= Beginning of Section =

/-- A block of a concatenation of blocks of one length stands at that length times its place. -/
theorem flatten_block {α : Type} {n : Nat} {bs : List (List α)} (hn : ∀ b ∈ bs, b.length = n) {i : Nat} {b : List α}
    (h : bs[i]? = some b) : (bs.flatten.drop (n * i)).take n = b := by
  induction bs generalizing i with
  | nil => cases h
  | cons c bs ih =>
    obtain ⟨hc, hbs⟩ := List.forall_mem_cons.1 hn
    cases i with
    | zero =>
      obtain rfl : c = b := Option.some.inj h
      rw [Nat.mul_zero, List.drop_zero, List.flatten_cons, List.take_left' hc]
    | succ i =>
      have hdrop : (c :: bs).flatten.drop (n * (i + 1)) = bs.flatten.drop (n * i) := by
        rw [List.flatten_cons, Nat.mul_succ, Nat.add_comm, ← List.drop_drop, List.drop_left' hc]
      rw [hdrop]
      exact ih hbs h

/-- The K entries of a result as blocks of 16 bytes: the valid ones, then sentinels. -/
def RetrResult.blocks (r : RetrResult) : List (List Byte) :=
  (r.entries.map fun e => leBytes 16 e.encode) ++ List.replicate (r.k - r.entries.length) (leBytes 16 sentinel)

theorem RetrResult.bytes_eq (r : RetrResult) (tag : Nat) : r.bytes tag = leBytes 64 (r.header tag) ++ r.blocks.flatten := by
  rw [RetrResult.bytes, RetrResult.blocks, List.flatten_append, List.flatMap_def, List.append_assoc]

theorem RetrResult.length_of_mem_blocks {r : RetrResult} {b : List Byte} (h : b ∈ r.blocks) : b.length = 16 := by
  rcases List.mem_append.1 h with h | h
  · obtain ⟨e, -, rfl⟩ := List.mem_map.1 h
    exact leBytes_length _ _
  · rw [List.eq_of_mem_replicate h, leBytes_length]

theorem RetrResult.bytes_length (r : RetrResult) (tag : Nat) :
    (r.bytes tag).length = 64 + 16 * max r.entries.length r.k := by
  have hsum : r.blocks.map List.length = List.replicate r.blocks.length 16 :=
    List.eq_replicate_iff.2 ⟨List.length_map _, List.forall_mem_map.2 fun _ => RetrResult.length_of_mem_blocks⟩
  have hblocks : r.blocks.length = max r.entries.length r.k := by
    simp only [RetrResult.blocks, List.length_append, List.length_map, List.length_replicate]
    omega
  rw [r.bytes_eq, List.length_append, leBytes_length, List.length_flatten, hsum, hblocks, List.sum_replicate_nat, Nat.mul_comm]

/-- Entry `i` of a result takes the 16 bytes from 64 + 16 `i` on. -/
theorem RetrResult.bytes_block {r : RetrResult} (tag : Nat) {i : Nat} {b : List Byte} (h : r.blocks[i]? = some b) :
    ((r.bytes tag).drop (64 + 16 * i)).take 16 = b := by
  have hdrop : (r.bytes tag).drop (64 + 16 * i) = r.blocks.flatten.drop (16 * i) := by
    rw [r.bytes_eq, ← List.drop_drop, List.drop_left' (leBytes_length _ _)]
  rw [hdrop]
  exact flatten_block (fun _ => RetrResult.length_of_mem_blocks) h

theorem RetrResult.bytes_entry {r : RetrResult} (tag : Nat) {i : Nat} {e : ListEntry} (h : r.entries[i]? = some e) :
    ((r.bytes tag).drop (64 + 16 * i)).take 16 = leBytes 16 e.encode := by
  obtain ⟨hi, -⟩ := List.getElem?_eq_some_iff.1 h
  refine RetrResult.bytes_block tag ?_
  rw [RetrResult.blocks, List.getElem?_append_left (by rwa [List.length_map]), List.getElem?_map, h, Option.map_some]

= End of Section =

### Your objective
The lines needed are the ones from the first line of the entries through the line that contains "cons c bs ih =>", given again without any change.

### Response
/-- A block of a concatenation of blocks of one length stands at that length times its place. -/
theorem flatten_block {α : Type} {n : Nat} {bs : List (List α)} (hn : ∀ b ∈ bs, b.length = n) {i : Nat} {b : List α}
    (h : bs[i]? = some b) : (bs.flatten.drop (n * i)).take n = b := by
  induction bs generalizing i with
  | nil => cases h
  | cons c bs ih =>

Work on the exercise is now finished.